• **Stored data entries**
============================================================

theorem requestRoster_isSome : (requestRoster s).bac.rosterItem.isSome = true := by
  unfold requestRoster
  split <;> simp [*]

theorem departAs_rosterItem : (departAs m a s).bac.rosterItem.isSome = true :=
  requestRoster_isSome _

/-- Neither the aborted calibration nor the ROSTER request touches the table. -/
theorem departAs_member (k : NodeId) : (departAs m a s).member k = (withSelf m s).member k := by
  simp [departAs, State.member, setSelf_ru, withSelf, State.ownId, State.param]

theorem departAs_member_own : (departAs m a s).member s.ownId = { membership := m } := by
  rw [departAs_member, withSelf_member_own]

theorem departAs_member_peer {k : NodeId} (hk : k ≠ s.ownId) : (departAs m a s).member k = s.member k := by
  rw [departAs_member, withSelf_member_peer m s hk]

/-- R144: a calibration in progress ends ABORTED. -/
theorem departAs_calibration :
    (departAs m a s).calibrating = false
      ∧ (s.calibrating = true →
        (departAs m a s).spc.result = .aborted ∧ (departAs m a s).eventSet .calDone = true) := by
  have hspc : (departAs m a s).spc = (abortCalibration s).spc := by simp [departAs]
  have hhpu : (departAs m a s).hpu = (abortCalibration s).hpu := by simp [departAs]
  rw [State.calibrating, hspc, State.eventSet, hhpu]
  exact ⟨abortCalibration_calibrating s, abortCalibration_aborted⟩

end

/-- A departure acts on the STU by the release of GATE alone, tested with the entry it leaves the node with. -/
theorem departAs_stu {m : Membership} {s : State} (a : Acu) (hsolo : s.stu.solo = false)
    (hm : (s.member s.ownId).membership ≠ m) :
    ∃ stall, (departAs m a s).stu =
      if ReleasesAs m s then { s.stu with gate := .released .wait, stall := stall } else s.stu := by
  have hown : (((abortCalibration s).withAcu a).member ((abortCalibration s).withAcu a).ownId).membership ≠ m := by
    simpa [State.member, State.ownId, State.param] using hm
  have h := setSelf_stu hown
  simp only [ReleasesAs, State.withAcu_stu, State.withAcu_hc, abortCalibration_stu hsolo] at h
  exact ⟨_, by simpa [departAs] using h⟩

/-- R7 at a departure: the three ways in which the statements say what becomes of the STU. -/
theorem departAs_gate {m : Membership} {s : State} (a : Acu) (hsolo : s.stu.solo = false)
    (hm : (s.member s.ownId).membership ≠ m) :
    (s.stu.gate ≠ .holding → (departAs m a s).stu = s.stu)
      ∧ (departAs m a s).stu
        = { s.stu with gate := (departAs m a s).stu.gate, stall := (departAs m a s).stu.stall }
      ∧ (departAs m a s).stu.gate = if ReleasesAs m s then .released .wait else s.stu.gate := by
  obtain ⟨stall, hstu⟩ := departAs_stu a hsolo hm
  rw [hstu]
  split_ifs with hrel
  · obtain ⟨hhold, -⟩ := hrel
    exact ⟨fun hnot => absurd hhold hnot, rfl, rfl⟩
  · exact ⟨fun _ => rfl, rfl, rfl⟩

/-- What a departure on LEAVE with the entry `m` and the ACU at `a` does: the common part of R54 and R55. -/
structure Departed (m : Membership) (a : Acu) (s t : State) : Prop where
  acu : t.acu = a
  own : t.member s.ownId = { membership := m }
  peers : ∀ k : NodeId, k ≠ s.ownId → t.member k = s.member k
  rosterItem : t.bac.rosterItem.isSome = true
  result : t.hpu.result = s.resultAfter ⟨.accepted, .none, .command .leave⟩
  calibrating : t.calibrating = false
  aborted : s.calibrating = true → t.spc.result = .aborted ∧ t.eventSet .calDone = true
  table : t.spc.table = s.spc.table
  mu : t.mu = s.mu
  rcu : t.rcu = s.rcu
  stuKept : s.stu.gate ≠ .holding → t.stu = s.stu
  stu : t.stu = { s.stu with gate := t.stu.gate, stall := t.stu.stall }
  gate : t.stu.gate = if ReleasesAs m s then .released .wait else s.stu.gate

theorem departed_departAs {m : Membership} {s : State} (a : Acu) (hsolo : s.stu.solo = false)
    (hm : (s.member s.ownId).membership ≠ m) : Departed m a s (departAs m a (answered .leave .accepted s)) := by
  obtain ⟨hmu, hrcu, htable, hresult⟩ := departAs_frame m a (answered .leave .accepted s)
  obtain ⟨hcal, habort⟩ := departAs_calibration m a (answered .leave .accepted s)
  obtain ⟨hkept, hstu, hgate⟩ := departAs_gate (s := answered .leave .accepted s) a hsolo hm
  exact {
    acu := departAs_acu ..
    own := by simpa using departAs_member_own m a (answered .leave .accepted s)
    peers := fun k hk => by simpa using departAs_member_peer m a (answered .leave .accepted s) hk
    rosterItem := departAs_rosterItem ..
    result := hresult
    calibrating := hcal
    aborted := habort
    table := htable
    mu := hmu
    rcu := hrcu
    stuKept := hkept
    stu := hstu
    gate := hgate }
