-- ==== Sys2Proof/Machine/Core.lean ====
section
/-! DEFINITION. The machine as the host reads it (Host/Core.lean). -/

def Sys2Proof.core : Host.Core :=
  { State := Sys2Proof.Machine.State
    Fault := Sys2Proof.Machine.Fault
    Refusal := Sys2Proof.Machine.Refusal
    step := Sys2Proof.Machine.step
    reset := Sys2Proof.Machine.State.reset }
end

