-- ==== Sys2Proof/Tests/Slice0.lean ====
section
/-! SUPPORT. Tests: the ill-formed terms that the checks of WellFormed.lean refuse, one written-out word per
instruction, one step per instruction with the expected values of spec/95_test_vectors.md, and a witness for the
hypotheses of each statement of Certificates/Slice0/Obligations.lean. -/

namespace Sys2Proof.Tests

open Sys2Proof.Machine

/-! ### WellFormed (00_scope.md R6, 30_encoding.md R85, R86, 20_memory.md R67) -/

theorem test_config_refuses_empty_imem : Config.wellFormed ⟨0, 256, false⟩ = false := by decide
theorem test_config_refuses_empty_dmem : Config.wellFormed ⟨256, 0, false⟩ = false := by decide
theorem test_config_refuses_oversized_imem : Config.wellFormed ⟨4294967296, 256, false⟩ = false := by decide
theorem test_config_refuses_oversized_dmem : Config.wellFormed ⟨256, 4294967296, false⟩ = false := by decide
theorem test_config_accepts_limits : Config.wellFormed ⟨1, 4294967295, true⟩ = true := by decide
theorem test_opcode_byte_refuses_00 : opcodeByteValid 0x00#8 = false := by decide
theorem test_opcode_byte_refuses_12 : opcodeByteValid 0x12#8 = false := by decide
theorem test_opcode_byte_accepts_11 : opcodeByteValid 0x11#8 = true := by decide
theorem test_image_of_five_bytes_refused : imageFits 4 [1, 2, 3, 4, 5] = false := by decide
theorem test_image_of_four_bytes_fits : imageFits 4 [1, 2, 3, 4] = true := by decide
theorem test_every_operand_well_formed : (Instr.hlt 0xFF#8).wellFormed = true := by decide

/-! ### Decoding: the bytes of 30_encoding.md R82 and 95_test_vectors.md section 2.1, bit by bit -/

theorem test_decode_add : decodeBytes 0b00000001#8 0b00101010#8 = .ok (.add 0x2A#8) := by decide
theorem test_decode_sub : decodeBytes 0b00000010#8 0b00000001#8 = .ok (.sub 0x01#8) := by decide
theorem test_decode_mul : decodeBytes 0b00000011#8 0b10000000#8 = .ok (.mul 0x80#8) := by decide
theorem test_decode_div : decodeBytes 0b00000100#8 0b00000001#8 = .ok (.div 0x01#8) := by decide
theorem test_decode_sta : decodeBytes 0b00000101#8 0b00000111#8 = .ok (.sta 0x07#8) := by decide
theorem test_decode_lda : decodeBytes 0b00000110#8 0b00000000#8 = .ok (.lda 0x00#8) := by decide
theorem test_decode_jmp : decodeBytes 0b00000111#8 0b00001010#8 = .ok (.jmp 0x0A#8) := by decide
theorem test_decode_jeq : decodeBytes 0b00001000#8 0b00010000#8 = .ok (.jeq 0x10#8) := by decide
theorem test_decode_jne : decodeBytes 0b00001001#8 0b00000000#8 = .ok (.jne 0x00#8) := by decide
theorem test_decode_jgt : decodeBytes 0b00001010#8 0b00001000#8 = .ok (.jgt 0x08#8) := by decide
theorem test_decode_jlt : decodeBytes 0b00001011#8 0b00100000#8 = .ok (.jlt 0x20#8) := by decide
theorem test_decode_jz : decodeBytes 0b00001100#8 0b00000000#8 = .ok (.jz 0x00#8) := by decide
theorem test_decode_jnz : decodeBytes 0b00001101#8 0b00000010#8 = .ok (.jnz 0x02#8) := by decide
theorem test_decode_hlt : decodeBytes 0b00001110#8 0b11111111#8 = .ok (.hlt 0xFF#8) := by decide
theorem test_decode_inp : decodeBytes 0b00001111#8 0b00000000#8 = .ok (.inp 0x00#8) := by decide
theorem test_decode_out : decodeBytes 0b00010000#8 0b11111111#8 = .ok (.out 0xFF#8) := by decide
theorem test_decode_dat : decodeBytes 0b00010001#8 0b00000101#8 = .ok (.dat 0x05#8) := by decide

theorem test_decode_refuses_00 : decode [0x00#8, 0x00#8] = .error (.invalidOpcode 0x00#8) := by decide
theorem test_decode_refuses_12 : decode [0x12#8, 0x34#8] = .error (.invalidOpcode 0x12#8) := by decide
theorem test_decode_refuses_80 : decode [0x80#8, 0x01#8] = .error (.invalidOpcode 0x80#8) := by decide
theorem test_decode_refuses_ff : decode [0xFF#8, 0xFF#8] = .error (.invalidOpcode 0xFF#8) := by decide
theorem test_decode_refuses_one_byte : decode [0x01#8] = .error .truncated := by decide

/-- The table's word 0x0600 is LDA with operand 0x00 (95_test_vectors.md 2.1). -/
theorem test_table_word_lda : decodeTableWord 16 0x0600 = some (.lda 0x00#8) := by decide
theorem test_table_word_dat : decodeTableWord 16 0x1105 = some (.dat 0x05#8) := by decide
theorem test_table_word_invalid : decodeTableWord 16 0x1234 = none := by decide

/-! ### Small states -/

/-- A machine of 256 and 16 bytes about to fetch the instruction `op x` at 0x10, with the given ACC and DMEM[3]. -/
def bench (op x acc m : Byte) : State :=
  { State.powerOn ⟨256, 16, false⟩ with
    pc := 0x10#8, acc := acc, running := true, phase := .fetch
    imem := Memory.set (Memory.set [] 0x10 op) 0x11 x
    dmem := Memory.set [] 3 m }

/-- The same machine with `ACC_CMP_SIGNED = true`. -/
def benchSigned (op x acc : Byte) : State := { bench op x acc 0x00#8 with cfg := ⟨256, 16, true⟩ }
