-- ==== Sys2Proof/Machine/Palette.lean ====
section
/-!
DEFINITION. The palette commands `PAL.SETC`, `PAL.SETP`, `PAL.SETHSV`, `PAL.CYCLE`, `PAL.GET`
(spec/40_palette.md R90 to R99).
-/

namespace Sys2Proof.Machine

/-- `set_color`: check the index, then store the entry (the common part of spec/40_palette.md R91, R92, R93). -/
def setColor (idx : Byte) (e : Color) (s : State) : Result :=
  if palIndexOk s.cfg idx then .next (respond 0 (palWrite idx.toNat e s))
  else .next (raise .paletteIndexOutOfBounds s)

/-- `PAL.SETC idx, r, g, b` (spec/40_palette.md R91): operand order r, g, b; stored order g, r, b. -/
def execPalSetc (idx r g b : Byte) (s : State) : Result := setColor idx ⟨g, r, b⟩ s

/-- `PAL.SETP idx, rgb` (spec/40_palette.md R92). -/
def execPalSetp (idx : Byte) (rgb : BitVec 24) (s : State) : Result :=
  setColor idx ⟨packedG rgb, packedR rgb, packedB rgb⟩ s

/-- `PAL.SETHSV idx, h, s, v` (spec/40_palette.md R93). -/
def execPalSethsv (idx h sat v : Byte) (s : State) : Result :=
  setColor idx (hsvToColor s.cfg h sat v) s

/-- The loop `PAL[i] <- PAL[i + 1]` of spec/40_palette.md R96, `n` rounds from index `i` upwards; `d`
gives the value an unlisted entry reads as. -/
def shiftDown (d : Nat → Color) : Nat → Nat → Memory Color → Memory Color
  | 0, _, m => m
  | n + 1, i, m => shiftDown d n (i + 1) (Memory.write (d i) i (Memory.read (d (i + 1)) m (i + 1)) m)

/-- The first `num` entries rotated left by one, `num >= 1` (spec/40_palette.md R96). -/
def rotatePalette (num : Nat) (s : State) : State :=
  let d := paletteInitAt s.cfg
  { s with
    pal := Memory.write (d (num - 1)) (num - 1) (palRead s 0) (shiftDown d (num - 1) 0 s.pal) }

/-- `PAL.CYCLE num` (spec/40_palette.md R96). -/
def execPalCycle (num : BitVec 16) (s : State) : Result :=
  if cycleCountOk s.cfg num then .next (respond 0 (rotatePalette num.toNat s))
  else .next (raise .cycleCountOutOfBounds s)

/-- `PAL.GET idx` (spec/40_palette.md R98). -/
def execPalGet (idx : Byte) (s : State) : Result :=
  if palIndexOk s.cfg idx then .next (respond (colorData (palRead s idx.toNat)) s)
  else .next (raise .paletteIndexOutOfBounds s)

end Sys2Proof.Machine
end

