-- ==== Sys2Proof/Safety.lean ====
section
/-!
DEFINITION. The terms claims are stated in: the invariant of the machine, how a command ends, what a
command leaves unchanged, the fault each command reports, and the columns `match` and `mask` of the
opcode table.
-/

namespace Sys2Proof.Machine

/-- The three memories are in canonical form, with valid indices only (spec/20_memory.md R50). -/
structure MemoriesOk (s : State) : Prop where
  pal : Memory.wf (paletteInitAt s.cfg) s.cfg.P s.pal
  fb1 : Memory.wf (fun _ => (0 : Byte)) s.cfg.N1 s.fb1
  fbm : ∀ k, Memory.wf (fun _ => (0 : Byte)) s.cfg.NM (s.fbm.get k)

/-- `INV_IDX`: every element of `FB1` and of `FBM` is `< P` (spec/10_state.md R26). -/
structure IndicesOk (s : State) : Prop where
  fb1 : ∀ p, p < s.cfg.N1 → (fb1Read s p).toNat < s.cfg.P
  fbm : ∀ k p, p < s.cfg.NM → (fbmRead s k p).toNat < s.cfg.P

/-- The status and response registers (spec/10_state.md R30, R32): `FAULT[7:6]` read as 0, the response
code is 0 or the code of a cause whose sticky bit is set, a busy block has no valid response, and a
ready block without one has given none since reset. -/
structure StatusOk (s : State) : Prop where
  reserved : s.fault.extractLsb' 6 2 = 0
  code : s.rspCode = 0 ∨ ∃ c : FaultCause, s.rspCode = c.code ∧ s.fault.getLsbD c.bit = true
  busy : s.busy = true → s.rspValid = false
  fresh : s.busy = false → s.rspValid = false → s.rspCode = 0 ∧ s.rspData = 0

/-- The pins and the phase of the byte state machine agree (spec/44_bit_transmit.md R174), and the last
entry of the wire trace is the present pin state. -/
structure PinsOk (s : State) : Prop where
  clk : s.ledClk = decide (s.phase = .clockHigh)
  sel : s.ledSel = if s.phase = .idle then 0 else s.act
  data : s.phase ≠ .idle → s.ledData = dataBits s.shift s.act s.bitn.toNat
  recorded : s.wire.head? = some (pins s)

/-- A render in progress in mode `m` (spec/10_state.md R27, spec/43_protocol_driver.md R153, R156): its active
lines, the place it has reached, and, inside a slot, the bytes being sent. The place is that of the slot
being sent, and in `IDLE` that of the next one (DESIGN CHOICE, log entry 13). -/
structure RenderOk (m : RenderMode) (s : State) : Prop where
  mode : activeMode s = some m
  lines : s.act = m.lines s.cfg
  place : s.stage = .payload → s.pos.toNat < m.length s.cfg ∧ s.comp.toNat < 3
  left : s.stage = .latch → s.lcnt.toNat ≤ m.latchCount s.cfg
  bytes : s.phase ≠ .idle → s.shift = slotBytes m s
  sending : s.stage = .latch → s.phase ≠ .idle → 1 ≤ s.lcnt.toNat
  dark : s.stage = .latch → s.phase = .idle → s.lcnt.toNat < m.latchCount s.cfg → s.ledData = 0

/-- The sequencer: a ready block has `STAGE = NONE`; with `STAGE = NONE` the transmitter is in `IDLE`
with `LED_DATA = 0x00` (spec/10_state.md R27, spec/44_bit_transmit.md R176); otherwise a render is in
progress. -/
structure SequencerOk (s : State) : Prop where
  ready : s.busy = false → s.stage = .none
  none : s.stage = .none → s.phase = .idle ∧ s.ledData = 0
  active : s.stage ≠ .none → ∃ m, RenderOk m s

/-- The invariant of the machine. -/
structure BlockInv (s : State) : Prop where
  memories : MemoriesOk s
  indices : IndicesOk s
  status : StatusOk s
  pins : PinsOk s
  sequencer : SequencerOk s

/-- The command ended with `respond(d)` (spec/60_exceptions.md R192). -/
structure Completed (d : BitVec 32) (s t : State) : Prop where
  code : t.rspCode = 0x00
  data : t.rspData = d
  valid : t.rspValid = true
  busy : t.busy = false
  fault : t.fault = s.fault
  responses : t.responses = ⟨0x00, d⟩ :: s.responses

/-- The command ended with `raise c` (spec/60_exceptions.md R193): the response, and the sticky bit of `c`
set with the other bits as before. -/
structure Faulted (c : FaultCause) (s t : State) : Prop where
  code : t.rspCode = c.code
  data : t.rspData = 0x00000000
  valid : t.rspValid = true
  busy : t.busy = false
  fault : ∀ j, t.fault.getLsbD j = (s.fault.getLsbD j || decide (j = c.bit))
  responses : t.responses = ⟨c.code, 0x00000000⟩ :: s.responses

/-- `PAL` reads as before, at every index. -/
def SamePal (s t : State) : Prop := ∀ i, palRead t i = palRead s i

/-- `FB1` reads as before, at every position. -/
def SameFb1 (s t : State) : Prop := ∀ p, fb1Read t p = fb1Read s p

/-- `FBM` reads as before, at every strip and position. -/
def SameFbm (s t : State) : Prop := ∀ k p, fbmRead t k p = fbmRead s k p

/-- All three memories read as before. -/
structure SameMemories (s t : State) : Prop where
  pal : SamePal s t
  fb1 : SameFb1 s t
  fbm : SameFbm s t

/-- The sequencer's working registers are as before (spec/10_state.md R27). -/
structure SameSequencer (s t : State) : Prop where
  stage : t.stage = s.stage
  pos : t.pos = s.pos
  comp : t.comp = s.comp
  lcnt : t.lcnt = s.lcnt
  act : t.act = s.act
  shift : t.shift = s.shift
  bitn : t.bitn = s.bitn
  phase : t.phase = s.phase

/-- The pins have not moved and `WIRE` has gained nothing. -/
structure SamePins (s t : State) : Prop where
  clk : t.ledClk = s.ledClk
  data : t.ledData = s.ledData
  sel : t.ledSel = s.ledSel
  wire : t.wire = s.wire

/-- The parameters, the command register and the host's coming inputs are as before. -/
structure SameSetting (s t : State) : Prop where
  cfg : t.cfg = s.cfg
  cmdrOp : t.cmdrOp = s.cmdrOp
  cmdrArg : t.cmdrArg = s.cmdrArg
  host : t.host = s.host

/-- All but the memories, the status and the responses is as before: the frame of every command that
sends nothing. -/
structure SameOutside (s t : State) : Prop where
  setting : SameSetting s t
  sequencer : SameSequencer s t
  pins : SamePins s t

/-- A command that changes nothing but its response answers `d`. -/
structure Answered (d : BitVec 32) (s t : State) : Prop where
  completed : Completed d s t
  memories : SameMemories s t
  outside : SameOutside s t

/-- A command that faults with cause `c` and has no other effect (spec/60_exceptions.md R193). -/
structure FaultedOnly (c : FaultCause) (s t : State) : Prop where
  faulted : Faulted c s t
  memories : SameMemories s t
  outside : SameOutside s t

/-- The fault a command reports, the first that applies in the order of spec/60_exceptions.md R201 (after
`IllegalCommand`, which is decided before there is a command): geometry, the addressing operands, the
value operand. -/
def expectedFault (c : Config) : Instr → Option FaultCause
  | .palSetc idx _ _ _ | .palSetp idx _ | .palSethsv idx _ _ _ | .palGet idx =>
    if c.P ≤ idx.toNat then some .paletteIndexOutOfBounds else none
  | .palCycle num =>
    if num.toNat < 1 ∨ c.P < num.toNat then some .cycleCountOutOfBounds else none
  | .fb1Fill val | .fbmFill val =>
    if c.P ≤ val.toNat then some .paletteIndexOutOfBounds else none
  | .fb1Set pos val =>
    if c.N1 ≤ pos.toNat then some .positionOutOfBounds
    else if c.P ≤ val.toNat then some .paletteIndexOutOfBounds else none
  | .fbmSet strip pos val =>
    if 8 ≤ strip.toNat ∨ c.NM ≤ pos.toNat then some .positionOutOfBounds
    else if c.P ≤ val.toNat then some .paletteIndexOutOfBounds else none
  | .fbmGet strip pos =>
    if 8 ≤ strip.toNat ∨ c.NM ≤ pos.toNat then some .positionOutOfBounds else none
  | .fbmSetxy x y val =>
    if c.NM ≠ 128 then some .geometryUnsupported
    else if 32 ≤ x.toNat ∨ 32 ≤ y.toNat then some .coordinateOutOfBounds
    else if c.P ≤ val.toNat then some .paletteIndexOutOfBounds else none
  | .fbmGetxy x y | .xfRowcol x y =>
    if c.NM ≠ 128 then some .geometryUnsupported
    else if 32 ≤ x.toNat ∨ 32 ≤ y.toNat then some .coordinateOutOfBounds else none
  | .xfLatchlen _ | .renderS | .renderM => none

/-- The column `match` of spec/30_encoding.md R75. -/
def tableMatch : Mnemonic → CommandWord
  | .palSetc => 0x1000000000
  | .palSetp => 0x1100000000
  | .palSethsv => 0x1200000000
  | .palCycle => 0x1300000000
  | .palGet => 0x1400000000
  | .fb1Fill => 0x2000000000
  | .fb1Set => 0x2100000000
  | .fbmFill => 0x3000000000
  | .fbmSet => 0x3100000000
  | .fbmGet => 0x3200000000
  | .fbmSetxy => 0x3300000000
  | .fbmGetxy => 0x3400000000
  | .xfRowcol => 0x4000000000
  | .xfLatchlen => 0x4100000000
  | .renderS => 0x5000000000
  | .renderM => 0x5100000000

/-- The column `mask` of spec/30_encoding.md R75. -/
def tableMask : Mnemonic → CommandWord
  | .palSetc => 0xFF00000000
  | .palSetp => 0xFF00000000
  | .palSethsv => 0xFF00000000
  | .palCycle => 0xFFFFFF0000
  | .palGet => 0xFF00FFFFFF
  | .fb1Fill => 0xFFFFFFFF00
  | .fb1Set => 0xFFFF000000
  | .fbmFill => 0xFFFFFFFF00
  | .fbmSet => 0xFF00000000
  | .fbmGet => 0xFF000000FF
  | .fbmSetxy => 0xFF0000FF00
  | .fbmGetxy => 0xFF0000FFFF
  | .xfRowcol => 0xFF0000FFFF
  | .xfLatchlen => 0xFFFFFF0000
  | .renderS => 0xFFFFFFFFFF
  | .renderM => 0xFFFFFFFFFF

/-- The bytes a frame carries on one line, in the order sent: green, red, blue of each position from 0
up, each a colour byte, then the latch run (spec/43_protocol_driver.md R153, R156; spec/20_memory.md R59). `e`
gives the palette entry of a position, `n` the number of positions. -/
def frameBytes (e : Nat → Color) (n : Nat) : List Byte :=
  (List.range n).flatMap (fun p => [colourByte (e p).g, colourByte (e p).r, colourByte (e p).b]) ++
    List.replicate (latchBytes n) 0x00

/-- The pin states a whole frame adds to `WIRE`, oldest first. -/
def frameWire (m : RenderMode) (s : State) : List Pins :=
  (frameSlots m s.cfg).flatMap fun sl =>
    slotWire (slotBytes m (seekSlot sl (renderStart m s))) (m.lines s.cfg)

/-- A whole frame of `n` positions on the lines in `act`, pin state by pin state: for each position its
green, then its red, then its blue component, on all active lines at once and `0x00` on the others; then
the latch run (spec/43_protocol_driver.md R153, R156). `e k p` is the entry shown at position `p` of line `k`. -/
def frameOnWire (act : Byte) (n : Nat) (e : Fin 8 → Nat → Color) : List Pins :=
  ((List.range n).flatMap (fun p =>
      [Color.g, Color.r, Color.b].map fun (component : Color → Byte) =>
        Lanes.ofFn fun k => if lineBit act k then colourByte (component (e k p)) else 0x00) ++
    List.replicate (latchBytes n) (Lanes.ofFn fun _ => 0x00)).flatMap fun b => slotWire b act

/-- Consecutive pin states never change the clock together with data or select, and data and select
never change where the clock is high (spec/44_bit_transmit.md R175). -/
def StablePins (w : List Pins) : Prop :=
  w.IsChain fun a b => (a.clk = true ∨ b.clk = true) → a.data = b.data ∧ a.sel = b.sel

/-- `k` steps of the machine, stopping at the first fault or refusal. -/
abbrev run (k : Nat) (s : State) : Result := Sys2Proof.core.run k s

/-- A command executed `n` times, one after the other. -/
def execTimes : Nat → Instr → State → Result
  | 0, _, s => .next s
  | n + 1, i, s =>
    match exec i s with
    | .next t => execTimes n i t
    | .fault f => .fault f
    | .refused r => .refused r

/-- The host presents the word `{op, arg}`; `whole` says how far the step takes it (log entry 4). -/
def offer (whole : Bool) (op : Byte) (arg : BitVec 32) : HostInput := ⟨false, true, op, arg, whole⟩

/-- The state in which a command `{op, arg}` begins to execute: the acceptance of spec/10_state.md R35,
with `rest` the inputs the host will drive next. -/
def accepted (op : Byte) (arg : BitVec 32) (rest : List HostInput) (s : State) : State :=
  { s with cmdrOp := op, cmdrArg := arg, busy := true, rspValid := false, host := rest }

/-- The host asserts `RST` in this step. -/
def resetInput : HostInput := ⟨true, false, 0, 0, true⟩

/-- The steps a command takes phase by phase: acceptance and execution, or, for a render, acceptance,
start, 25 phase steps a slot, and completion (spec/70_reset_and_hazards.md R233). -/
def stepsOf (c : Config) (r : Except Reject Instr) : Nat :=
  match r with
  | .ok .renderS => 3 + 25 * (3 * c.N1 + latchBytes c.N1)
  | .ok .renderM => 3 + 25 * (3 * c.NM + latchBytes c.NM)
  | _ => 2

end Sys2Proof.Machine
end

============================================================

• **TASK GOAL**
Print only the lines from the top of the data above down to the line holding "the table. -/", inclusive.

• **EXERCISE ANSWER**
theorem requestRoster_isSome : (requestRoster s).bac.rosterItem.isSome = true := by
  unfold requestRoster
  split <;> simp [*]

theorem departAs_rosterItem : (departAs m a s).bac.rosterItem.isSome = true :=
  requestRoster_isSome _

/-- Neither the aborted calibration nor the ROSTER request touches the table. -/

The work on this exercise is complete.